The April 26 workshop in Connecticut has similarly led other participants, including Mercer University and former CBF pastor Greg Hunt, author of Leading Congregations through Crisis, to consider ways to provide spiritual and emotional support to local pastors and first-responders following such horrific events.
“I saw a potential breakthrough as these groups came together,” CBF Responds coordinator Charles Ray said of all those gathered at Wilton Baptist Church, a Fellowship congregation located about 20 miles south of Newtown.
The event was co-sponsored by CBF organizations in Arkansas, Missouri, Oklahoma, South Carolina and Texas. CBF disaster response also provided funds.
“I thought: what if we could put all this together to form a new template – a new way forward?” Ray said.
While Ray and others interviewed said it’s too early to predict what such a template might look like, it would likely build on what was done in Wilton – sessions for ministers in need of counseling themselves.
‘Crushed with good will’
One problem local clergy identified was being immediately overwhelmed by well-meaning supporters from around the nation. Wilton Baptist Pastor Jason Coker described it as being “crushed with good will, but crushed nonetheless.”

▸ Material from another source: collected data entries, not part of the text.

/-- The ends of a step from a boundary under hold (49_fetch_execute_loop.md R241, R242, R248). -/
theorem haltsWith_hold_iff {s : State} (hs : s.status = .running) (hp : s.phase = .fetch) (ha : s.hostAction = .hold)
    (c : Cause) :
    HaltsWith c s ↔
      (c = .budgetExhausted ∧ s.budgetLeft = .bounded 0) ∨
      (c = .memoryAccessError ∧ s.budgetLeft ≠ .bounded 0 ∧ s.config.memSize < s.pc.toNat + 4) ∨
      (c = .decodeError ∧ s.budgetLeft ≠ .bounded 0 ∧
        ∃ w, s.memRead s.pc .word = .ok w ∧ opcodeOf w ∉ recognisedOpcodes) := by
  rw [haltsWith_iff, ne_eq, ← Budget.spent_iff]
  cases hb : s.budgetLeft.spent with
  | true =>
    rw [step_hold_of_spent hs hp ha hb, endsWith_next]
    simp [eq_comm]
  | false =>
    rcases s.memRead_cases s.pc .word with ⟨hv, hm⟩ | ⟨hv, hm⟩
    · have hin : ¬ s.config.memSize < s.pc.toNat + 4 := Nat.not_lt.2 hv
      by_cases hr : opcodeOf (s.mem.readLE s.pc.toNat Width.word.bytes) ∈ recognisedOpcodes
      · rw [step_hold_of_recognised hs hp ha hb hm hr, endsWith_next]
        simp [hin, hm, hr, State.latched, hs]
      · rw [step_hold_of_unrecognised hs hp ha hb hm hr, endsWith_next]
        simp [hin, hm, hr, Fault.cause, eq_comm]
    · rw [step_hold_of_invalid hs hp ha hb hv, endsWith_next]
      have hout : s.config.memSize < s.pc.toNat + 4 := hv
      simp [hout, hm, Fault.cause, eq_comm]

/-- The ends of a held pass that the host releases (49_fetch_execute_loop.md R243, R252). -/
theorem haltsWith_released_iff {s : State} (hi : s.Inv) (hs : s.status = .running) (hp : s.phase = .tracePrompt)
    (ha : s.hostAction = .quiet) (c : Cause) :
    HaltsWith c s ↔
      (c = .memoryAccessError ∧ ∃ i ea n, decodeWord s.ir = .instr i ∧ dataAccess s i = some (ea, n) ∧
        s.config.memSize < ea.toNat + n.bytes) ∨
      (c = .systemExit ∧ s.config.systemHalts = true ∧ opcodeOf s.ir = 0x73) := by
  obtain ⟨-, -, -, -, hheld, -⟩ := hi
  obtain ⟨-, hd, -⟩ := hheld hp
  have hrec : opcodeOf s.hostTaken.ir ∈ recognisedOpcodes := (decodeRecord_isSome_iff s.ir).1 hd
  rw [haltsWith_iff, step_of_released hs hp ha, executePhase_endsWith_iff (b := s.hostTaken) hs]
  simp only [hrec, not_true_eq_false, and_false, or_false]
  rfl

/-- Settles O60, cause by cause from the ends under hold and after the release. -/
theorem runsEndUnderHold : Obligations.RunsEndUnderHold := by
  refine ⟨fun s hs hp ha => ?_, fun s hi hs hp ha => ?_⟩
  · have hends := haltsWith_hold_iff hs hp ha
    refine ⟨by simp [hends], by simp [hends], by simp [hends], fun c h => ?_, fun w hb hw hr => ?_⟩
    · rcases (hends c).1 h with ⟨hc, -⟩ | ⟨hc, -⟩ | ⟨hc, -⟩ <;> simp [hc]
    · have hunspent : s.budgetLeft.spent = false := by simpa [← Budget.spent_iff] using hb
      exact step_hold_of_recognised hs hp ha hunspent hw hr
  · have hends := haltsWith_released_iff hi hs hp ha
    refine ⟨by simp [hends], by simp [hends], fun c h => ?_⟩
    rcases (hends c).1 h with ⟨hc, -⟩ | ⟨hc, -⟩ <;> simp [hc]

end Sys2Proof.Machine
end

section
/-! Little-endian groups of bytes (20_memory.md R54 to R56): the number a group reads as, and what a group written
reads back as. -/

namespace Sys2Proof

/-- `zext_N` is the residue modulo 2^N (00_scope.md R14). -/
theorem toNat_zext (n : Nat) (v : Word) : (zext n v).toNat = v.toNat % 2 ^ n := by
  have hlt : v.toNat % 2 ^ n < 2 ^ 32 := Nat.lt_of_le_of_lt (Nat.mod_le _ _) v.isLt
  rw [zext, BitVec.toNat_setWidth, BitVec.toNat_setWidth, Nat.mod_eq_of_lt hlt]

@[simp] theorem zext_32 (v : Word) : zext 32 v = v := by
  simp [zext]

end Sys2Proof

namespace Sys2Proof.Machine

theorem Width.bytes_le (n : Width) : n.bytes ≤ 4 := by
  cases n <;> decide

namespace Memory

/-- A group of n bytes reads as a number of 8n bits. -/
theorem toNat_readLE_lt (m : Memory) (a n : Nat) : (m.readLE a n).toNat < 2 ^ (8 * n) := by
  apply Nat.lt_pow_two_of_testBit
  intro i hi
  rw [BitVec.testBit_toNat]
  by_cases h32 : i < 32
  · rw [getLsbD_readLE m a n i h32, decide_eq_false (Nat.not_lt.2 hi), Bool.false_and]
  · exact BitVec.getLsbD_of_ge _ _ (Nat.not_lt.1 h32)

/-- The first byte is the lowest digit; the group has at most 4 bytes, so the shift drops none. -/
theorem toNat_readLE_succ (m : Memory) (a : Nat) {n : Nat} (hn : n + 1 ≤ 4) :
    (m.readLE a (n + 1)).toNat = (m.readLE (a + 1) n).toNat * 256 + (m.read a).toNat := by
  have hpow : 2 ^ (8 * n) ≤ 2 ^ 24 := Nat.pow_le_pow_right (by decide) (by omega)
  have hrest := toNat_readLE_lt m (a + 1) n
  have hbyte : (m.read a).toNat < 2 ^ 8 := (m.read a).isLt
  have hfit : (m.readLE (a + 1) n).toNat <<< 8 < 2 ^ 32 := by
    rw [Nat.shiftLeft_eq]
    omega
  rw [readLE, BitVec.toNat_or, BitVec.toNat_shiftLeft, BitVec.toNat_setWidth, Nat.mod_eq_of_lt hfit,
    Nat.mod_eq_of_lt (by omega), ← Nat.shiftLeft_add_eq_or_of_lt hbyte, Nat.shiftLeft_eq]

/-- A group of bytes reads as the number whose base-256 digits they are, lowest first (20_memory.md R54). -/
theorem toNat_readLE (m : Memory) (a : Nat) {n : Nat} (hn : n ≤ 4) :
    (m.readLE a n).toNat = ∑ k ∈ Finset.range n, (m.read (a + k)).toNat * 256 ^ k := by
  induction n generalizing a with
  | zero => rfl
  | succ n ih =>
    have hdigit (k : Nat) :
        (m.read (a + (k + 1))).toNat * 256 ^ (k + 1) = (m.read (a + 1 + k)).toNat * 256 ^ k * 256 := by
      rw [Nat.pow_succ, Nat.mul_assoc, Nat.add_assoc, Nat.add_comm 1 k]
    rw [toNat_readLE_succ m a hn, ih (a + 1) (by omega), Finset.sum_range_succ', Finset.sum_mul]
    simp [hdigit]

/-- A group written reads back as its low 8n bits (20_memory.md R56). -/
theorem readLE_writeLE (m : Memory) (a n : Nat) (v : Word) (h : m.wf = true) :
    (m.writeLE a n v).readLE a n = zext (8 * n) v := by
  apply BitVec.eq_of_getLsbD_eq
  intro i hi
  rw [getLsbD_readLE _ _ _ _ hi, getLsbD_zext]
  by_cases hin : i < 8 * n
  · rw [read_writeLE_in m a n (i / 8) v h (by omega), BitVec.getLsbD_extractLsb', Nat.div_add_mod,
      decide_eq_true (Nat.mod_lt i (by decide)), Bool.true_and]
  · simp [hin]

end Memory
end Sys2Proof.Machine
end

That can possibly be avoided if CBF and other faith-based groups think in terms of being second-responders who go in weeks or months later to assess what affected communities need going forward, said Hunt, who was one of the speakers at the Wilton event.
Hunt said the workshop revealed that one need will almost always be providing pastoral and other care to local ministers in such situations.
“If we had come in immediately, it wouldn’t have been welcomed, because those ministers were overwhelmed with the kindness and concern,” Hunt said. Some four months after Sandy Hook, “there is enough time to pause and take measure of what they went through.”
‘Get them talking’
Hunt said a disaster-relief plan for tragedies like Newtown should include chaplains, counselors and workshops capable of addressing the isolation and stress that pastors face in order to prevent burnout.
“We could create a kind of response system like what we did up here,” he said about the Connecticut workshop. “That allows us to go in there and gather pastors together and get them talking to help them heal and strengthen and regain their missional bearing.”
He said a second-responder approach is right in line with the CBF disaster-relief philosophy of going in later and staying longer.
Even so, CBF responders will have to rethink what disaster relief means in man-made tragedies, said Tommy Deal, the Fellowship’s national disaster-response coordinator. “People think of disaster and they think of feeding or mucking out, distributing food and water,” Deal said. But with the shootings in Connecticut, disaster relief may mean swapping out chainsaws for chaplains.
Deal said there are common denominators in man-made and natural calamities. “They are similar in the fact that there are people in crisis and God’s people are carriers of light in dark times,” he said.
The essential questions are the same, too: “Can we bring comfort, can we bring strength, and can we be a listening ear or that soft shoulder?”